EXTRACTED INFORMATION:

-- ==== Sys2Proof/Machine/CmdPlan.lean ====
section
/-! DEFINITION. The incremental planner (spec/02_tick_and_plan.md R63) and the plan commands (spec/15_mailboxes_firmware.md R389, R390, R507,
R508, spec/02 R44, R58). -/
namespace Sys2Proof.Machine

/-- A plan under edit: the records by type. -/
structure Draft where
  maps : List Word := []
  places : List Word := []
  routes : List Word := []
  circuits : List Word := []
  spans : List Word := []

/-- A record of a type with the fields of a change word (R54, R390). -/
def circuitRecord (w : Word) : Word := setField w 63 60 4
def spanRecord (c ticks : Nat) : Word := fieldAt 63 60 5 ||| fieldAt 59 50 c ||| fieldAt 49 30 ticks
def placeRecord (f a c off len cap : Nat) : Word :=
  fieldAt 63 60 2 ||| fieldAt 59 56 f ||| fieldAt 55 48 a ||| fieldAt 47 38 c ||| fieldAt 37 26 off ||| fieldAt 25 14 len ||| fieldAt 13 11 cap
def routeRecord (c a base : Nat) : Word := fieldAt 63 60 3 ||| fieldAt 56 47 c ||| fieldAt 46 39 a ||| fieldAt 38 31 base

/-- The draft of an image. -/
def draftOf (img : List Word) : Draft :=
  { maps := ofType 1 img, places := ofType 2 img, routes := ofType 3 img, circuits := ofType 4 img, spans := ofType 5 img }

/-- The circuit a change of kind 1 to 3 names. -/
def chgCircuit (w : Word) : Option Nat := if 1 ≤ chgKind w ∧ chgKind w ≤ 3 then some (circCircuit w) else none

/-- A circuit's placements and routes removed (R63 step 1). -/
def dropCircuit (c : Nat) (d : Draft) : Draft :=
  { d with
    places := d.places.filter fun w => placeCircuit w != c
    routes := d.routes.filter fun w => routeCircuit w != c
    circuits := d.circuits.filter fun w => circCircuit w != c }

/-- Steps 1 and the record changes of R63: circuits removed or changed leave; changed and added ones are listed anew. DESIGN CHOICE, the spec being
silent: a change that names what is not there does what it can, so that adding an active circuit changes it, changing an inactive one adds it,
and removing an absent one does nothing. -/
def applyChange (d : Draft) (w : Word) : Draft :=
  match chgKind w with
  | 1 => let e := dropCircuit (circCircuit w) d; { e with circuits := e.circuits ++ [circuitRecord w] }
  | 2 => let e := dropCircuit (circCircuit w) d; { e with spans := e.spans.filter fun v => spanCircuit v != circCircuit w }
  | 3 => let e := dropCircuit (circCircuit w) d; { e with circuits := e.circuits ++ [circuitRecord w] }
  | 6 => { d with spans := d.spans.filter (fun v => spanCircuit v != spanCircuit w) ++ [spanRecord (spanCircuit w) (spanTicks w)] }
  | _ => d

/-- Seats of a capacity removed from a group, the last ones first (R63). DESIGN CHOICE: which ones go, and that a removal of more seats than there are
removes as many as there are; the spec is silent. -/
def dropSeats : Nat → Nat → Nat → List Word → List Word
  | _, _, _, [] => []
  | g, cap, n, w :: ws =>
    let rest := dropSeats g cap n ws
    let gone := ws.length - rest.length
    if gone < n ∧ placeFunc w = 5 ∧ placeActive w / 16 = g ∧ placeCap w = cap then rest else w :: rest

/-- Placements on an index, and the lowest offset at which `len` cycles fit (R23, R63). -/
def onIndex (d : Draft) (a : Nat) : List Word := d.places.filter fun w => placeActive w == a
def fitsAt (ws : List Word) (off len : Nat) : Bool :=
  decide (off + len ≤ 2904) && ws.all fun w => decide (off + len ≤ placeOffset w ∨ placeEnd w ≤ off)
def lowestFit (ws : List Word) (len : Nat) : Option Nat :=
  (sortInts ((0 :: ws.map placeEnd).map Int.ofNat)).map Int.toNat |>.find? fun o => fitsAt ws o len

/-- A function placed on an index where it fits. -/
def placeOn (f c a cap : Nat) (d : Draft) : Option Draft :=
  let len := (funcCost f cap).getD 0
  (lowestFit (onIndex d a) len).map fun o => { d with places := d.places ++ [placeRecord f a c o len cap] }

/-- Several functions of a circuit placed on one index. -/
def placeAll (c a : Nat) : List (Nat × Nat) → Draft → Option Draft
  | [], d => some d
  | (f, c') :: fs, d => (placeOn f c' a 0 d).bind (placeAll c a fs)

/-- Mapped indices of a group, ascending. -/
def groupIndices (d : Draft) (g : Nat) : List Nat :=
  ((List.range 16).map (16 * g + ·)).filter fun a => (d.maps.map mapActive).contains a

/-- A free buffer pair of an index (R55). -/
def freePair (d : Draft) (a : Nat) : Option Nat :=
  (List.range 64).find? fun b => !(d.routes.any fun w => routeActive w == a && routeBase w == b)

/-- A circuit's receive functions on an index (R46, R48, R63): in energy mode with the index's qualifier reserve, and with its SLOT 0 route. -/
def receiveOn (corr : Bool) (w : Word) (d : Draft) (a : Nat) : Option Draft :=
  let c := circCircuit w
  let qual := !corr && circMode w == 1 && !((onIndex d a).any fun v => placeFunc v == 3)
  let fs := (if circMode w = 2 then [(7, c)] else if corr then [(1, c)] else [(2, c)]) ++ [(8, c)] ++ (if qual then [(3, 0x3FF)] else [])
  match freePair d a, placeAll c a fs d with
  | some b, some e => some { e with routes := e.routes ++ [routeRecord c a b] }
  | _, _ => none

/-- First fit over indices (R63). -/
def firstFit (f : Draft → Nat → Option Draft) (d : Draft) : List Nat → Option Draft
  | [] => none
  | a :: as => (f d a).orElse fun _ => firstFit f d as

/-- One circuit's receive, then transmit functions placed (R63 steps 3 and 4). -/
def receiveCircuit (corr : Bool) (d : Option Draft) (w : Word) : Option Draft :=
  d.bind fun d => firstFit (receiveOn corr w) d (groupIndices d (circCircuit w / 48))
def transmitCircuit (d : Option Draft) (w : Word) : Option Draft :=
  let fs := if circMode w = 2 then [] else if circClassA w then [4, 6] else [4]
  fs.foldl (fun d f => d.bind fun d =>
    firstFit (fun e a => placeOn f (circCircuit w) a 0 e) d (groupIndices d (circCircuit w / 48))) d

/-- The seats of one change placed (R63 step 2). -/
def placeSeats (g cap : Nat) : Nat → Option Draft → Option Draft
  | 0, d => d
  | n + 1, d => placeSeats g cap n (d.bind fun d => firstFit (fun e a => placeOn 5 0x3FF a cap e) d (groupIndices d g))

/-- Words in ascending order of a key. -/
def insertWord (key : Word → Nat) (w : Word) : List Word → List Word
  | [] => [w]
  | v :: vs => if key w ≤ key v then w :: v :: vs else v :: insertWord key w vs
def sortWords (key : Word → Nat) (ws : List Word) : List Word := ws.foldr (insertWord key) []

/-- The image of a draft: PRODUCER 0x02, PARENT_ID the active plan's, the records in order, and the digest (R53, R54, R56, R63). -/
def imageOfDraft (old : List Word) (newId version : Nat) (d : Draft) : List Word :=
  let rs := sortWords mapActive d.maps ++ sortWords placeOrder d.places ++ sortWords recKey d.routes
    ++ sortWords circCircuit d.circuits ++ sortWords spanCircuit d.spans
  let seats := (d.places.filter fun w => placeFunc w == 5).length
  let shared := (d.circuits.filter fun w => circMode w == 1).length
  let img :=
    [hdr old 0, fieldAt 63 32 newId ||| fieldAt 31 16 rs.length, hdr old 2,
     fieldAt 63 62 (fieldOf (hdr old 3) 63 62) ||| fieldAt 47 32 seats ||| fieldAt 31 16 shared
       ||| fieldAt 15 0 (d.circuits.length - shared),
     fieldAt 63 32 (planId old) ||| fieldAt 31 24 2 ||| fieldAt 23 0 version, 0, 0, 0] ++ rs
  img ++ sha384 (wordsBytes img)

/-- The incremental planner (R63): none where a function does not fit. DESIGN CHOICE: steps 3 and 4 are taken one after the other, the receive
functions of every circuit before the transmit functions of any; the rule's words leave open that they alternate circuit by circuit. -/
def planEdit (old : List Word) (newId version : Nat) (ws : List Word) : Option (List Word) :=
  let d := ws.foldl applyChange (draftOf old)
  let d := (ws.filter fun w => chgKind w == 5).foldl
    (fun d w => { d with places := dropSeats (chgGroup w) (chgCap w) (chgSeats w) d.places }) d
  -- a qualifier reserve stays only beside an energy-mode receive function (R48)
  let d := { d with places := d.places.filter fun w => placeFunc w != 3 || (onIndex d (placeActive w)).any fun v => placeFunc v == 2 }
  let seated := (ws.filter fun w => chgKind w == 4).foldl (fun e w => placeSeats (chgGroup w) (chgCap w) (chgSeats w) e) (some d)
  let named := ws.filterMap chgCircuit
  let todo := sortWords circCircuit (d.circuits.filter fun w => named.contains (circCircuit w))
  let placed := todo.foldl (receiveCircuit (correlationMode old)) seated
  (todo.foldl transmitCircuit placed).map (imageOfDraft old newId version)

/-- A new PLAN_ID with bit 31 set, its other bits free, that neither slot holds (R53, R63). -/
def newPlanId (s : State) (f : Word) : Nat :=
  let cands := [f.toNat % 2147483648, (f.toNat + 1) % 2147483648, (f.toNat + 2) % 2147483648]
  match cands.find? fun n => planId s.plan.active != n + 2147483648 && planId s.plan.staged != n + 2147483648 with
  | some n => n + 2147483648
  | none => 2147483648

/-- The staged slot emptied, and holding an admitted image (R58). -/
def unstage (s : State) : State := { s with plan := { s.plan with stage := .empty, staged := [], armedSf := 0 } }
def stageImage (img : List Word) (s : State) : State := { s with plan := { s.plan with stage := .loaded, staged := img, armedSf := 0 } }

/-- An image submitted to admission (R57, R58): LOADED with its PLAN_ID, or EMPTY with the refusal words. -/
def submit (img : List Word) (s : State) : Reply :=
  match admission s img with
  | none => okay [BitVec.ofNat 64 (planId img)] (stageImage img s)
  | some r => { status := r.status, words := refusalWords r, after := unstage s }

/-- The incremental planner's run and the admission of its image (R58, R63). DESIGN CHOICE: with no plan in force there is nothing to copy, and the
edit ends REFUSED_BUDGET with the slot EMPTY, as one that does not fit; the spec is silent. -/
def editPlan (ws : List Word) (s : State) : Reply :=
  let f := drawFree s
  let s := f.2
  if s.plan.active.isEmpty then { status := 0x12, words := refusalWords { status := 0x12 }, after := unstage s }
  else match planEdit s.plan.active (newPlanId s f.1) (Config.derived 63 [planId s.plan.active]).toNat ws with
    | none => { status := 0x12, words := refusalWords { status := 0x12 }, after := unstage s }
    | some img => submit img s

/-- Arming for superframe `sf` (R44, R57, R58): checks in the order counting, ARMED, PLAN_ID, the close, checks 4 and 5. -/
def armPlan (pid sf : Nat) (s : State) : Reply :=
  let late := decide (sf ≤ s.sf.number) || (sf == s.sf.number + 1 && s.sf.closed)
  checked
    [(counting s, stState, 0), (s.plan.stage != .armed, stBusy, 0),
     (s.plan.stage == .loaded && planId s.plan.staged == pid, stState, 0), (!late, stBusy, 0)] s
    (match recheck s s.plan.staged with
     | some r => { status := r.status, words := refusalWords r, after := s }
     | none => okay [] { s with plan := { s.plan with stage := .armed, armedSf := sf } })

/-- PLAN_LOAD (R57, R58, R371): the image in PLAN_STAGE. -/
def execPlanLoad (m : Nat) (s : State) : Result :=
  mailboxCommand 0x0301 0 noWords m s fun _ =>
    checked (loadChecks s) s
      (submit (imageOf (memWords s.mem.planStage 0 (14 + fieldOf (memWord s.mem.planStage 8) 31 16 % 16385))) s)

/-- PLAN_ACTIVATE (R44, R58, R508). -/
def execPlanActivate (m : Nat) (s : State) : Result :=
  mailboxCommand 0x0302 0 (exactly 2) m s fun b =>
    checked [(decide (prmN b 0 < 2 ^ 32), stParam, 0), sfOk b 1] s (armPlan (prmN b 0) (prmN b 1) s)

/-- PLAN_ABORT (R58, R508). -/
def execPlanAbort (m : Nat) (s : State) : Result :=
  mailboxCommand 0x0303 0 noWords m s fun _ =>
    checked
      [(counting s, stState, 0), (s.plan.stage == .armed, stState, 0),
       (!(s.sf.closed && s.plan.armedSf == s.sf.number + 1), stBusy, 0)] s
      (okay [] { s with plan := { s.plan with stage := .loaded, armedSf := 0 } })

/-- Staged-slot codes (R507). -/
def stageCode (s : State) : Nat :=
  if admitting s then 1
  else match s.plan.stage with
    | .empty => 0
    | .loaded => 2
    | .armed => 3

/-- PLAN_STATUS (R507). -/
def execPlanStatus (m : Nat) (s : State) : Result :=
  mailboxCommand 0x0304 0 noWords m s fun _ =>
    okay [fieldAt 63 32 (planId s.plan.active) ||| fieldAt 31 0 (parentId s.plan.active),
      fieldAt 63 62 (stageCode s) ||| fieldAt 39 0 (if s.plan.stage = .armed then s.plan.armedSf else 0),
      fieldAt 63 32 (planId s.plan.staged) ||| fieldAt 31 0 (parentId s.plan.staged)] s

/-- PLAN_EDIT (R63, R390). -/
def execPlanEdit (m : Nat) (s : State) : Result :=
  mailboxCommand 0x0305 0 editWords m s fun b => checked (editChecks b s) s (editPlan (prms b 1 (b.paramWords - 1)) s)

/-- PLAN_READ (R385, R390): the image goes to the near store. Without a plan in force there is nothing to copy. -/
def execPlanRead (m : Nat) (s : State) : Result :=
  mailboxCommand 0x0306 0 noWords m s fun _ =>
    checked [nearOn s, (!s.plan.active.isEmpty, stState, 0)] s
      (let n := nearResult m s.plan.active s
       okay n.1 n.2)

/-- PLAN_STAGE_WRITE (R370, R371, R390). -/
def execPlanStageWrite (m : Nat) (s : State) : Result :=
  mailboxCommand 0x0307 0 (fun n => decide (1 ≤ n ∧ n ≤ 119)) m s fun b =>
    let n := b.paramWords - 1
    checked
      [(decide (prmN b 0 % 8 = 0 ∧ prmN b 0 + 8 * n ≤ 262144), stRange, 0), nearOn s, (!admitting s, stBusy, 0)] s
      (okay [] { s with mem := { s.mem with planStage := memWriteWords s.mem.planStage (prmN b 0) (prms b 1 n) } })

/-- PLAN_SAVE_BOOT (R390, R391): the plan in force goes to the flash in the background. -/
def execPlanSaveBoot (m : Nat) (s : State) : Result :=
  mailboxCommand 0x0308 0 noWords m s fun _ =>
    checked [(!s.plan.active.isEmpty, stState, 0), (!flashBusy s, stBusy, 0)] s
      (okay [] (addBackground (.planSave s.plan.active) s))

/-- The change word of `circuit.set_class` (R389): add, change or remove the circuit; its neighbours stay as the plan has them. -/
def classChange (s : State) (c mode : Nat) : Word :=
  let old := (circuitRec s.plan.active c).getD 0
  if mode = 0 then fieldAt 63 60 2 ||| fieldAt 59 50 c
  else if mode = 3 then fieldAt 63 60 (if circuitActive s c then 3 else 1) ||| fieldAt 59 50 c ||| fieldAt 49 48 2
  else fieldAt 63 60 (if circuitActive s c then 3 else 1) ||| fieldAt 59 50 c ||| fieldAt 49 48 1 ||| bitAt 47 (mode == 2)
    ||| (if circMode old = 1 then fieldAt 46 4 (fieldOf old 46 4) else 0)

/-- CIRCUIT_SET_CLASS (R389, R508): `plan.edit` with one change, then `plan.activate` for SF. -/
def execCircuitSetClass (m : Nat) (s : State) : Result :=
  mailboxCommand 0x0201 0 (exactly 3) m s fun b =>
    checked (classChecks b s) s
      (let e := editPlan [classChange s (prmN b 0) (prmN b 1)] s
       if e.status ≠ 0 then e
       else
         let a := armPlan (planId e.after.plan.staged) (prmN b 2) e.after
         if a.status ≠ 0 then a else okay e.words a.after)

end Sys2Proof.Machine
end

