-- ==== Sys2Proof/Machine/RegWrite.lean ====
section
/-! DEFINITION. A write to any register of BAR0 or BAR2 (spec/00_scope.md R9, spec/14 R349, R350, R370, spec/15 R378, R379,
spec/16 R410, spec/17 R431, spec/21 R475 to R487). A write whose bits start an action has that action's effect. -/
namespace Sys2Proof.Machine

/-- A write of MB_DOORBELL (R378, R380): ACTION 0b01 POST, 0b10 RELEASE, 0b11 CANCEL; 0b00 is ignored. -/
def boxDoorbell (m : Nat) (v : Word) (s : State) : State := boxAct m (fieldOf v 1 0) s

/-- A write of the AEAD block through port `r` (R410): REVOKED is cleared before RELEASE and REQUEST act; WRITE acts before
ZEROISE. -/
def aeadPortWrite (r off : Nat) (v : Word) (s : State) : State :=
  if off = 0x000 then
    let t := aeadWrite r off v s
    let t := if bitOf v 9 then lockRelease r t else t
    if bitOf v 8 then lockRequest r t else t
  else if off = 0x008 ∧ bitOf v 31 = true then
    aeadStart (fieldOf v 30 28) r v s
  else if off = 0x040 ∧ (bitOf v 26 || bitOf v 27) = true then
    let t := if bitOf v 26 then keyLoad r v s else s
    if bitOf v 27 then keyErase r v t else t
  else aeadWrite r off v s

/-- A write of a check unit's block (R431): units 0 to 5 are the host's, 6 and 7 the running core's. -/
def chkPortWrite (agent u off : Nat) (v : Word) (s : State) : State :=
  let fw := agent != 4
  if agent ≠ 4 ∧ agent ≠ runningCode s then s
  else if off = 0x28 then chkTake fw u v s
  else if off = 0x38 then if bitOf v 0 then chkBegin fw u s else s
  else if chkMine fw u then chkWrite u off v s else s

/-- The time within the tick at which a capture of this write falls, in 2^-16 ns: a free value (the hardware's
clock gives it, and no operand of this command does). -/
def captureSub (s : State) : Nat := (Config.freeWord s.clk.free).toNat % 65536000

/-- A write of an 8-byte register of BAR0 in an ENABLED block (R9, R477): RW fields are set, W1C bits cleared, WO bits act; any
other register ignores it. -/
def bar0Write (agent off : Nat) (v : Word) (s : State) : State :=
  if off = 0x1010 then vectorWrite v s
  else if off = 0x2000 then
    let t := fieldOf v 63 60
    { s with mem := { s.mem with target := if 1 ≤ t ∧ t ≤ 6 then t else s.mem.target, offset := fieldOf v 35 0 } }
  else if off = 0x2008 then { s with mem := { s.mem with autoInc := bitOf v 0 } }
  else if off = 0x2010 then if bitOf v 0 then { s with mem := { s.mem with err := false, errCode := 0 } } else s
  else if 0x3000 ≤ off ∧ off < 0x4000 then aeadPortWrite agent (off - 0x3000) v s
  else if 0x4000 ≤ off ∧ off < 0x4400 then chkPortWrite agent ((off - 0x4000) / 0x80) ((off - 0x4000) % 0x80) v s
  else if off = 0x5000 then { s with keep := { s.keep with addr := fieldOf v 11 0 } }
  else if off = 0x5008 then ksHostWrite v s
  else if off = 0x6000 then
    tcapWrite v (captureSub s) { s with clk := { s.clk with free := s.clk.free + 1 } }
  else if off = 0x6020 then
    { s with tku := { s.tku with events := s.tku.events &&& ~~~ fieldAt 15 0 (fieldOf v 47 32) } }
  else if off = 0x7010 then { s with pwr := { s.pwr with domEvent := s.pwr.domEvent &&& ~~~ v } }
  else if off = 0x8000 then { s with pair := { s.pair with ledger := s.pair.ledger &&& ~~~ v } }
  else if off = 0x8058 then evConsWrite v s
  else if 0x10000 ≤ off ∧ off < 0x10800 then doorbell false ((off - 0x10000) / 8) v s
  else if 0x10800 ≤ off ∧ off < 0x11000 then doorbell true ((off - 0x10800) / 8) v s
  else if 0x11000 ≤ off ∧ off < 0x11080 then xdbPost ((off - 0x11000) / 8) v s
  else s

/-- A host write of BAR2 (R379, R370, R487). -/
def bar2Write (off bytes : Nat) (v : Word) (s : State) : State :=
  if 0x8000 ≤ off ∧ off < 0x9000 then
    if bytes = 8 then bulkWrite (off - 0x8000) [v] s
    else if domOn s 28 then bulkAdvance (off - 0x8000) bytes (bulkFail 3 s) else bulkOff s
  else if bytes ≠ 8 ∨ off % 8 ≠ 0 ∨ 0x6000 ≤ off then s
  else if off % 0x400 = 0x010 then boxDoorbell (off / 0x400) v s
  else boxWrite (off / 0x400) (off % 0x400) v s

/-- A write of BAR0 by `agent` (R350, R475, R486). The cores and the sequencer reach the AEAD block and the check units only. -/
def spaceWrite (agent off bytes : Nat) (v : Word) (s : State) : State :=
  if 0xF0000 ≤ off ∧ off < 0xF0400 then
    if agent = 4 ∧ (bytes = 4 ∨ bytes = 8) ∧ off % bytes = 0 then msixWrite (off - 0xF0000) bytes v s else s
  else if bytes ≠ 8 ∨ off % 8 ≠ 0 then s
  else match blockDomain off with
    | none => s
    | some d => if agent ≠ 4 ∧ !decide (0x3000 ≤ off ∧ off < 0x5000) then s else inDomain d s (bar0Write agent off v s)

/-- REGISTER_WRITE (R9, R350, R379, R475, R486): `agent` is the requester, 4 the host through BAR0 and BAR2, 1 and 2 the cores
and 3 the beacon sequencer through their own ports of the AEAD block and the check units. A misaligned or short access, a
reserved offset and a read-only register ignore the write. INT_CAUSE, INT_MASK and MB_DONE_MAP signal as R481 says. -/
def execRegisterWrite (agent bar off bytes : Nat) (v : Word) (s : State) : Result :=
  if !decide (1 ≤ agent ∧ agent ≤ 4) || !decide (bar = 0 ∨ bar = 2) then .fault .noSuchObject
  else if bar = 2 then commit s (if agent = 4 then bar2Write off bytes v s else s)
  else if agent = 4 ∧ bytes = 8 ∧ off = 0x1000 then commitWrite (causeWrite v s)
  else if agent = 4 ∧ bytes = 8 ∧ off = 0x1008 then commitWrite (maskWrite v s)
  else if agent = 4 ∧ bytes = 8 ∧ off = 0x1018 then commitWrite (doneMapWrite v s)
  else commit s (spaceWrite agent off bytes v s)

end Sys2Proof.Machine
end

EXERCISE:
Output exactly the lines of the material above from the one containing "def onIndex (d" up to and including the one containing "(sortInts ((0 :: ws.map".

WRITTEN SOLUTION:
def onIndex (d : Draft) (a : Nat) : List Word := d.places.filter fun w => placeActive w == a
def fitsAt (ws : List Word) (off len : Nat) : Bool :=
  decide (off + len ≤ 2904) && ws.all fun w => decide (off + len ≤ placeOffset w ∨ placeEnd w ≤ off)
def lowestFit (ws : List Word) (len : Nat) : Option Nat :=
  (sortInts ((0 :: ws.map placeEnd).map Int.ofNat)).map Int.toNat |>.find? fun o => fitsAt ws o len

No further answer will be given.